Microsoft’s vision is to empower every individual and organization in the world to achieve more. LinkedIn’s vision is to connect the world’s professionals to make them more productive and successful. As these two technology giants come together, there are many potential opportunities that will be created for brands and marketers.
- Big Data will enable Personalized Marketing:
What happens when Microsoft’s ecosystem of over one billion customers integrates with LinkedIn’s power of social and engagement? Marketers will have the opportunity to leverage big data to enable hyper-targeted marketing initiatives. There is a likely scenario in the near future, where marketers will have unprecedented access to decision makers. A decision maker’s data will be unified and the right data will surface at the right time on either LinkedIn, Outlook, Skype or Office giving sponsored content customers the ability to reach Microsoft users anywhere across the Microsoft ecosystem. Additionally, a brand’s sponsored content could be interwoven into the decision maker’s LinkedIn newsfeed beautifully with the happenings at her workplace, her projects and her professional initiatives. It will be interesting to see how Microsoft and LinkedIn navigate the complexities of privacy and data sharing with respect to this particular advertising offering.

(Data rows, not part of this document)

/-- One more number, above those before it. -/
theorem EarliestOf.snoc {f : GroupId → Option Txn} {gs : List GroupId} {b : Option Txn} {k : GroupId}
    (h : EarliestOf f gs b) (hk : ∀ g ∈ gs, g < k) : EarliestOf f (gs ++ [k]) (earlier b (f k)) := by
  cases b with
  | none =>
    cases hfk : f k with
    | none =>
      intro g hg
      rcases List.mem_append.1 hg with hg | hg
      · exact h g hg
      · rw [List.mem_singleton.1 hg, hfk]
    | some y =>
      refine ⟨k, List.mem_append_right _ (List.mem_singleton.2 rfl), hfk, fun j hj z hz => ?_⟩
      rcases List.mem_append.1 hj with hj | hj
      · cases (h j hj).symm.trans hz
      · cases List.mem_singleton.1 hj
        cases hfk.symm.trans hz
        exact .inr ⟨rfl, le_refl _⟩
  | some x =>
    obtain ⟨g, hg, hx, hfirst⟩ := h
    cases hfk : f k with
    | none =>
      refine ⟨g, List.mem_append_left _ hg, hx, fun j hj z hz => ?_⟩
      rcases List.mem_append.1 hj with hj | hj
      · exact hfirst j hj z hz
      · cases List.mem_singleton.1 hj
        cases hfk.symm.trans hz
    | some y =>
      by_cases hlt : y.stamp < x.stamp
      · have hbest : earlier (some x) (some y) = some y := if_pos hlt
        rw [hbest]
        refine ⟨k, List.mem_append_right _ (List.mem_singleton.2 rfl), hfk, fun j hj z hz => ?_⟩
        rcases List.mem_append.1 hj with hj | hj
        · have := hfirst j hj z hz
          omega
        · cases List.mem_singleton.1 hj
          cases hfk.symm.trans hz
          exact .inr ⟨rfl, le_refl _⟩
      · have hbest : earlier (some x) (some y) = some x := if_neg hlt
        rw [hbest]
        refine ⟨g, List.mem_append_left _ hg, hx, fun j hj z hz => ?_⟩
        rcases List.mem_append.1 hj with hj | hj
        · exact hfirst j hj z hz
        · cases List.mem_singleton.1 hj
          cases hfk.symm.trans hz
          have hgk : g.val < k.val := hk g hg
          omega

theorem EarliestOf.foldl {f : GroupId → Option Txn} {l : List GroupId} : ∀ {gs : List GroupId} {b : Option Txn},
    EarliestOf f gs b → (gs ++ l).Pairwise (· < ·) →
    EarliestOf f (gs ++ l) (l.foldl (fun best g => earlier best (f g)) b) := by
  induction l with
  | nil =>
    intro gs b h _
    rw [List.append_nil]
    exact h
  | cons k l ih =>
    intro gs b h hpairs
    obtain ⟨-, -, hbelow⟩ := List.pairwise_append.1 hpairs
    have hstep := ih (h.snoc fun g hg => hbelow g hg k List.mem_cons_self)
    rw [List.append_assoc] at hstep
    exact hstep hpairs

/-! ### The winner of a class, and the choice (R153) -/

section
variable {m : MemPort}

theorem MemPort.earliestOf_winner (m : MemPort) (c : TxnClass) : EarliestOf (m.presentedOf c) fourIds (m.winner c) :=
  EarliestOf.foldl (gs := []) (fun _ h => absurd h List.not_mem_nil) fourIds_pairwise

theorem MemPort.presentedOf_eq_some_iff {c : TxnClass} {g : GroupId} {x : Txn} :
    m.presentedOf c g = some x ↔ (x.source = .group g ∧ m.presents x) ∧ x.cls = c := by
  rw [MemPort.presentedOf, Option.filter_eq_some_iff, m.presented_eq_some_iff, beq_iff_eq]

theorem MemPort.winner_eq_none {c : TxnClass} (h : m.winner c = none) {x : Txn} {g : GroupId} (hx : x.source = .group g)
    (hp : m.presents x) : x.cls ≠ c := by
  intro hc
  have hnone := m.earliestOf_winner c
  rw [h] at hnone
  cases (hnone g (mem_fourIds g)).symm.trans (MemPort.presentedOf_eq_some_iff.2 ⟨⟨hx, hp⟩, hc⟩)

theorem MemPort.winner_eq_some {c : TxnClass} {x : Txn} (h : m.winner c = some x) : m.presents x ∧ x.cls = c
    ∧ ∀ y, m.presents y → y.cls = c → ∀ g k, x.source = .group g → y.source = .group k →
        x.stamp < y.stamp ∨ (x.stamp = y.stamp ∧ g.val ≤ k.val) := by
  have hbest := m.earliestOf_winner c
  rw [h] at hbest
  obtain ⟨j, -, hx, hfirst⟩ := hbest
  obtain ⟨⟨hsource, hp⟩, hc⟩ := MemPort.presentedOf_eq_some_iff.1 hx
  refine ⟨hp, hc, fun y hy hyc g k hg hk => ?_⟩
  cases hsource.symm.trans hg
  exact hfirst k (mem_fourIds k) y (MemPort.presentedOf_eq_some_iff.2 ⟨⟨hk, hy⟩, hyc⟩)

theorem MemPort.presents.mem_waiting {x : Txn} (h : m.presents x) : x ∈ m.waiting := by
  obtain ⟨⟨older, younger, hwaiting, -⟩, -⟩ := h
  rw [hwaiting]
  exact List.mem_append_right _ List.mem_cons_self

/-- Where classes follow sources, a presented transaction of a port is a REQUESTER one, and one of another class a group's. -/
theorem MemPort.presents.class_of_source {x : Txn} (h : m.presents x) (hsound : ∀ y ∈ m.waiting, y.classFits) :
    (∃ p, x.source = .port p ∧ x.cls = .requester) ∨ ∃ g, x.source = .group g ∧ x.cls ≠ .requester := by
  have hfits := hsound x h.mem_waiting
  cases hs : x.source with
  | port p => exact .inl ⟨p, rfl, hfits.2 ⟨p, hs⟩⟩
  | group g =>
    refine .inr ⟨g, rfl, fun hc => ?_⟩
    obtain ⟨p, hp⟩ := hfits.1 hc
    cases hs.symm.trans hp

- Opportunities for HR Marketing:
In today’s global economy, there is a growing concern among organizations about finding, motivating and retaining the best talent. In a 2015 PWC survey, a whopping 73% of CEOs reported being concerned about the availability of key skills in the workforce. The last decade has seen many companies invest efforts in the development of an Employee Value Proposition and the production of employer brand guidelines with the aim to the company’s recruitment advertising. However, all these efforts are in the nascent stage as many HR and Marketing leaders still struggle to understand how digital can be leveraged for employer branding.
This merger has the potential to change this scenario. Now, Microsoft has the opportunity to educate and enable its 70 million+ Office 365 clients by offering them an integrated digital HR Marketing solution. In turn, LinkedIn will be able to maximize on Microsoft’s reach with small, medium and large organizations to market its social networking platform for employer branding and its learning and development solution, Lynda.com/LinkedIn. Organizations, irrespective of their size, will have the opportunity to establish themselves as attractive and relevant employer brands.
Social CRM for B2B Marketing:
Social Selling has redefined the B2B marketing journey. Social selling is about leveraging your social network to find the right prospects, build trusted relationships, and ultimately, achieve your sales goals. 62% of B2B buyers respond to salespersons that connect with relevant insights and opportunities.
LinkedIn’s Sales Navigator and Microsoft’s CRM software, Dynamics, have the potential to create a powerful social CRM that will allow businesses to interact and engage with investors, clients and customers through meaningful insights and content marketing.
To conclude, the Microsoft and LinkedIn deal has the potential to unleash a whole new, personalized, communication channel for companies and brands to reach out to clients and potential employees to market their brand offerings, employer value proposition and promos. I encourage marketers to immediately start having discussions with their internal stakeholders and external agencies to start preparing for the exciting days to come.